/-- JUNCTION_TEMPERATURE (R433): the isle takes its step; 105 °C raises THERMAL_JUNCTION, and JTHROT is set where throttling or gating
begins. -/
def execJunctionTemperature (isle : IsleId) (t : BitVec 16) (s : State) : Out :=
  .next (
    if !s.powered then s
    else
      let old := (s.isle isle).heat.junctionStep
      let new := nextJunction old t.toInt
      let s := s.updIsle isle fun y => { y with heat := { y.heat with junction := t, junctionStep := new } }
      let s := if old = new then s else s.trace 3 (BitVec.ofNat 16 isle.val) traceCeiling (word new) (t.setWidth 64)
      let s := if (old = 0 && 0 < new) || (old < 2 && 2 ≤ new) then (coresOf isle).foldl (fun s c => s.powerEvent evJthrot c) s else s
      let s := if old < 3 && new = 3 then s.alarm alarmJunction (BitVec.ofNat 16 isle.val) (t.setWidth 64) else s
      s.settleCores (coresOf isle))

/-- NEAR_TEMPERATURE_READ (R288): both stacks take their bands; entering the highest raises THERMAL_STACK. -/
def execNearTemperatureRead (isle : IsleId) (t0 t1 : BitVec 8) (s : State) : Out :=
  .next (
    if !s.powered then s
    else
      let h := (s.isle isle).heat
      let b0 := nextBand h.band0 t0.toNat
      let b1 := nextBand h.band1 t1.toNat
      let s := s.updIsle isle fun y => { y with heat := { y.heat with t0 := t0.toNat, t1 := t1.toNat, band0 := b0, band1 := b1 } }
      let raise (s : State) (k old new t : Nat) : State :=
        if old != 3 && new = 3 then s.alarm alarmStack (BitVec.ofNat 16 (2 * isle.val + k)) (word t) else s
      ((raise (raise s 0 h.band0 b0 t0.toNat) 1 h.band1 b1 t1.toNat).noteThrottle isle).settleCores (coresOf isle))

/-! ### Wake tokens (R434, R435) -/

/-- The place of a waiting core in the governor's order: its launch's queue, then its index (R434). -/
def State.wakeRank (s : State) (c : CoreId) : Nat :=
  match s.launchOfCore c.val with
  | some (_, l) => l.queue * 1200 + c.val
  | none => 6 * 1200 + c.val

/-- Whether a core that waits for tokens stands before core `c`. -/
def State.wakeBefore (s : State) (c : CoreId) : Bool :=
  s.cores.any fun x => x.2.pw.want.isSome && x.1 != c.val && decide (s.wakeRank (coreOf x.1) < s.wakeRank c)

/-- What a granted rise says in its launch's TIMING: WAKE when the core starts late (Table 11.3, R435). -/
def Launch.noteRise (l : Launch) (late : Bool) : Launch :=
  { l with timing := { l.timing with wake := l.timing.wake || late } }

/-- WAKE_TOKEN_GRANT (R434, R435): the first core that waits rises to its point once both buckets hold its tokens. -/
def execWakeTokenGrant (c : CoreId) (mhz : Nat) (s : State) : Out :=
  .next (
    let x := (s.core c).pw
    let i := isleOf c
    let n := wakeTokensAt mhz - wakeTokensAt x.point
    if x.want != some mhz || !s.clockFree c || s.wakeBefore c || (s.isle i).tokens < n || s.power.tokens < 2 * n then s
    else
      let late := mooringLine s (s.sc c)
      let s := s.updCore c fun y => { y with pw := { y.pw with point := mhz, want := none } }
      let s := s.updIsle i fun y => { y with tokens := y.tokens - n }
      let s := { s with power := { s.power with tokens := s.power.tokens - 2 * n } }
      let s := s.trace 3 (BitVec.ofNat 16 c.val) traceWake (word mhz) (word n)
      match s.launchOfCore c.val with
      | some (k, l) => (s.setLaunch k (l.noteRise late)).noteBoosts.endWait c
      | none => s)

/-! ### Ageing (R438) -/

/-- AGEING_CHECK (R438): short margin asks for a step of the adder at the next window boundary, or at its limit lowers the boost ceiling
by 100 MHz; margin short at the guaranteed frequency takes the isle's cores out of use. -/
def execAgeingCheck (isle : IsleId) (short shortAtGuaranteed : Bool) (s : State) : Out :=
  .next (
    if !s.powered || !s.harbourRuns then s
    else
      let h := (s.isle isle).heat
      let s :=
        if !short then s.updIsle isle fun y => { y with heat := { y.heat with ageingDue := false } }
        else if h.ageing < 10 then s.updIsle isle fun y => { y with heat := { y.heat with ageingDue := true } }
        else
          let s := s.updIsle isle fun y => { y with heat := { y.heat with ageingCut := min 25 (y.heat.ageingCut + 1) } }
          ((coresOf isle).foldl (fun s c => s.powerEvent evAge c) s).settleCores (coresOf isle)
      if shortAtGuaranteed && !h.worn then
        (s.updIsle isle fun y => { y with heat := { y.heat with worn := true } }).alarm alarmAgeing (BitVec.ofNat 16 isle.val) (word h.ageing)
      else s)

/-! ### Idle states (R440, R441) -/

/-- Whether an isle has no work item POSTED or TAKEN and no open reduction window. -/
def State.isleIdle (s : State) (i : IsleId) : Bool :=
  (s.isle i).windows.all (fun w => !w.2.opened) &&
  (coresOf i).all fun c => (List.range 8).all fun m => (s.sc c).mooringState m != mPosted && (s.sc c).mooringState m != mTaken

/-- S1 (R440): an isle without work clock-gates its cores. -/
def execS1 (isle : IsleId) (s : State) : Out :=
  .next (
    if !s.powered || !s.harbourRuns || (s.isle isle).idle != 0 || s.power.tolerance < 2 || !s.isleIdle isle then s
    else (s.updIsle isle fun x => { x with idle := 1, idleSince := s.tide }).settleCores (coresOf isle))

/-- Whether a core holds nothing that S2 loses: no byte, line, mark or fill in its lagoon, L1 and scratch ways, and no bound mooring. -/
def State.coreEmpty (s : State) (c : CoreId) : Bool :=
  let x := s.sc c
  x.lagoon.isEmpty && x.lagoonBad.isEmpty && x.l1.isEmpty && x.miss = .none && x.scratch.isEmpty && x.scratchBad.isEmpty &&
    s.hb.moorings.all fun y => y.1 / 8 != c.val

/-- What a core loses as its isle enters S2: lagoon, L1 and scratch ways; its moorings are unbound (R440). -/
def State.drainCore (s : State) (c : CoreId) : State :=
  if s.coreEmpty c then s
  else (s.fillLagoon c).updSc c fun x => { x with l1 := [], miss := .none }

/-- S2 (R440): an isle 1 ms in S1. -/
def execS2 (isle : IsleId) (s : State) : Out :=
  .next (
    let x := s.isle isle
    if !s.powered || !s.harbourRuns || x.idle != 1 || s.power.tolerance < 80 || !s.passedUs x.idleSince 1000 then s
    else
      let s := s.updIsle isle fun x => { x with idle := 2, idleSince := s.tide }
      (coresOf isle).foldl State.drainCore s)

/-- Whether the device has nothing to do (R440): no committed unstarted entry, no launch, no waiting fault record. -/
def State.deviceIdle (s : State) : Bool :=
  s.waitingEntries.isEmpty && s.hb.launches.isEmpty && s.hb.faults.isEmpty && s.hb.queues.toList.all fun q => q.running.isNone

/-- S3 (R440): the device with every isle 1 s in S2; the coves' modified lines have been written back, and the coves are lost. -/
def execS3 (s : State) : Out :=
  .next (
    if !s.powered || !s.harbourRuns || s.power.idle != 0 || s.power.tolerance < 15000 || !s.deviceIdle ||
        !(s.isles.toList.all fun x => x.idle = 2 && s.passedUs x.idleSince 1000000) then s
    else { s with coves := [], power := { s.power with idle := 3, idleSince := s.tide } })

/-- S4 (R440): the device 10 s in S3; its Strait ports go DOWN. -/
def execS4 (s : State) : Out :=
  .next (
    if !s.powered || !s.harbourRuns || s.power.idle != 3 || s.power.tolerance < 400000 || !s.passedUs s.power.idleSince 10000000 then s
    else
      { s with
        power := { s.power with idle := 4, idleSince := s.tide }
        strait := { s.strait with ports := s.strait.ports.map fun p => { p with state := 0#3 } } })

end Sys2Proof.Machine
end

EXERCISE DIRECTIONS
Copy out each line of the entries that holds "foldl".

SOLVED PROBLEM
      let s := if (old = 0 && 0 < new) || (old < 2 && 2 ≤ new) then (coresOf isle).foldl (fun s c => s.powerEvent evJthrot c) s else s
          ((coresOf isle).foldl (fun s c => s.powerEvent evAge c) s).settleCores (coresOf isle)
      (coresOf isle).foldl State.drainCore s)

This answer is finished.